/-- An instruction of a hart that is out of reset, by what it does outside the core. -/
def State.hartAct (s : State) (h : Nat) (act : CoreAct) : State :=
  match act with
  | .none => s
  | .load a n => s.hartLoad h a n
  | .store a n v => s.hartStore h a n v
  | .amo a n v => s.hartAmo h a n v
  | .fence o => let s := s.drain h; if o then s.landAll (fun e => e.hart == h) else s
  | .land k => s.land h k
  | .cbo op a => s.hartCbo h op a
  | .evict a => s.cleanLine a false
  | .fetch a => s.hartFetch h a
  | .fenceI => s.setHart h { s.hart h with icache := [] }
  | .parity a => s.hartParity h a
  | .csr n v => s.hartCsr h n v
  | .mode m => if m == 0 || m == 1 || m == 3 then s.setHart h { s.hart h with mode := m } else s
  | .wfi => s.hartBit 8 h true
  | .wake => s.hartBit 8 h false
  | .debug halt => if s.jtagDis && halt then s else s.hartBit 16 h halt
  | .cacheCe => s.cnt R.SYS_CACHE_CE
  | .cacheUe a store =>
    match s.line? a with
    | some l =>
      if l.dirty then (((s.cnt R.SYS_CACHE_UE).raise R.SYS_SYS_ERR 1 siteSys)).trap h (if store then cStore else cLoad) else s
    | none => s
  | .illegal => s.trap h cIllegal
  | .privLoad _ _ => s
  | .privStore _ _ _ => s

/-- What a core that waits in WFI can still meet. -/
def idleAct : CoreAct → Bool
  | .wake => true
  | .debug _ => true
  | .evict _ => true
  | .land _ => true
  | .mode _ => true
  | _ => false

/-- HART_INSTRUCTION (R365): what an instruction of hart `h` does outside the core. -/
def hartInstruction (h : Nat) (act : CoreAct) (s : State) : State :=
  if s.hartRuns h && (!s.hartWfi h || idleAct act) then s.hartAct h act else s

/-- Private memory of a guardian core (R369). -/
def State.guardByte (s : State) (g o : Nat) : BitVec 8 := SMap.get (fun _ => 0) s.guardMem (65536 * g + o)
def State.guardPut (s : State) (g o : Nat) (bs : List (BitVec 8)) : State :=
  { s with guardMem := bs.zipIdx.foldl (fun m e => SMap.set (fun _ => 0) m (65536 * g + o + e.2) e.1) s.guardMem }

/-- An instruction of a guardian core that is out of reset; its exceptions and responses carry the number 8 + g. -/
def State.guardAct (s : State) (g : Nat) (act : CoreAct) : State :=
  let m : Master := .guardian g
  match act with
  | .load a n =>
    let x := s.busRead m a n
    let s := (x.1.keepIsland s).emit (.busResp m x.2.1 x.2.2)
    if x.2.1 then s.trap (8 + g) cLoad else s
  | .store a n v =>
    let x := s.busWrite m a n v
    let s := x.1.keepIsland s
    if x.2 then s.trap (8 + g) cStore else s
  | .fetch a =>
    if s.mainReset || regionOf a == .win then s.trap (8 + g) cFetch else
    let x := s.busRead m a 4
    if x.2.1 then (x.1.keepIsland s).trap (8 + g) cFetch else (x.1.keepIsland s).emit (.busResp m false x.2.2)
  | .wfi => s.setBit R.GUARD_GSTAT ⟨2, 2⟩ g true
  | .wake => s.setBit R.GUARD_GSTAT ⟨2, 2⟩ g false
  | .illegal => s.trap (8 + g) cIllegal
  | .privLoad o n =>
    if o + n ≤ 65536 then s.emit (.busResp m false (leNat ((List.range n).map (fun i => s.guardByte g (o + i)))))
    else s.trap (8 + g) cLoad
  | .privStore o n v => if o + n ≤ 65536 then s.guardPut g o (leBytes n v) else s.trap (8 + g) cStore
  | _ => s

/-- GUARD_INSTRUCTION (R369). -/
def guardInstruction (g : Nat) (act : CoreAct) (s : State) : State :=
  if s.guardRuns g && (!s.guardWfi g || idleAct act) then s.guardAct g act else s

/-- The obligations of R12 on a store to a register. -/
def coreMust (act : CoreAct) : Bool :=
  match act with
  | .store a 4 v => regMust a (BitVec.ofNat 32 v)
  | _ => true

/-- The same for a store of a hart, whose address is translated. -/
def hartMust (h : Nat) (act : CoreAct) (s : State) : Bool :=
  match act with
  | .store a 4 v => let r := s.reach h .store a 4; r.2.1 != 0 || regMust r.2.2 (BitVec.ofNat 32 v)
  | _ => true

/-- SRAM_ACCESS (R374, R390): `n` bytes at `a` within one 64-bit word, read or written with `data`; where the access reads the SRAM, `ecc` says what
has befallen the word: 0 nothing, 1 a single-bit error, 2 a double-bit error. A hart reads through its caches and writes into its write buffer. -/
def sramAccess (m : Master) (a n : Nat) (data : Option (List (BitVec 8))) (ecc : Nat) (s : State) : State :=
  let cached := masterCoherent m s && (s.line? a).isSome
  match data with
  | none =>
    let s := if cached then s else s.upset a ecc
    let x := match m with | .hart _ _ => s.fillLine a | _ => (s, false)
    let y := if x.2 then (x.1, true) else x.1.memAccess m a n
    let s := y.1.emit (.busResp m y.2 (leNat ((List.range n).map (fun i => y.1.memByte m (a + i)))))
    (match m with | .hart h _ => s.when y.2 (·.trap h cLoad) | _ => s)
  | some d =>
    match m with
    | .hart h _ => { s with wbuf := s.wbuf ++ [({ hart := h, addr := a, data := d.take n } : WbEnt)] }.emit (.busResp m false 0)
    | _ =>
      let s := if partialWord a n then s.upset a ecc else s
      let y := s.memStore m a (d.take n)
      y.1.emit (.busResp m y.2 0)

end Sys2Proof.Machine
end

** Action item **
Match on "privStore" and copy out every line of the entries that contains it.

** Response area **
  | .privStore _ _ _ => s
  | .privStore o n v => if o + n ≤ 65536 then s.guardPut g o (leBytes n v) else s.trap (8 + g) cStore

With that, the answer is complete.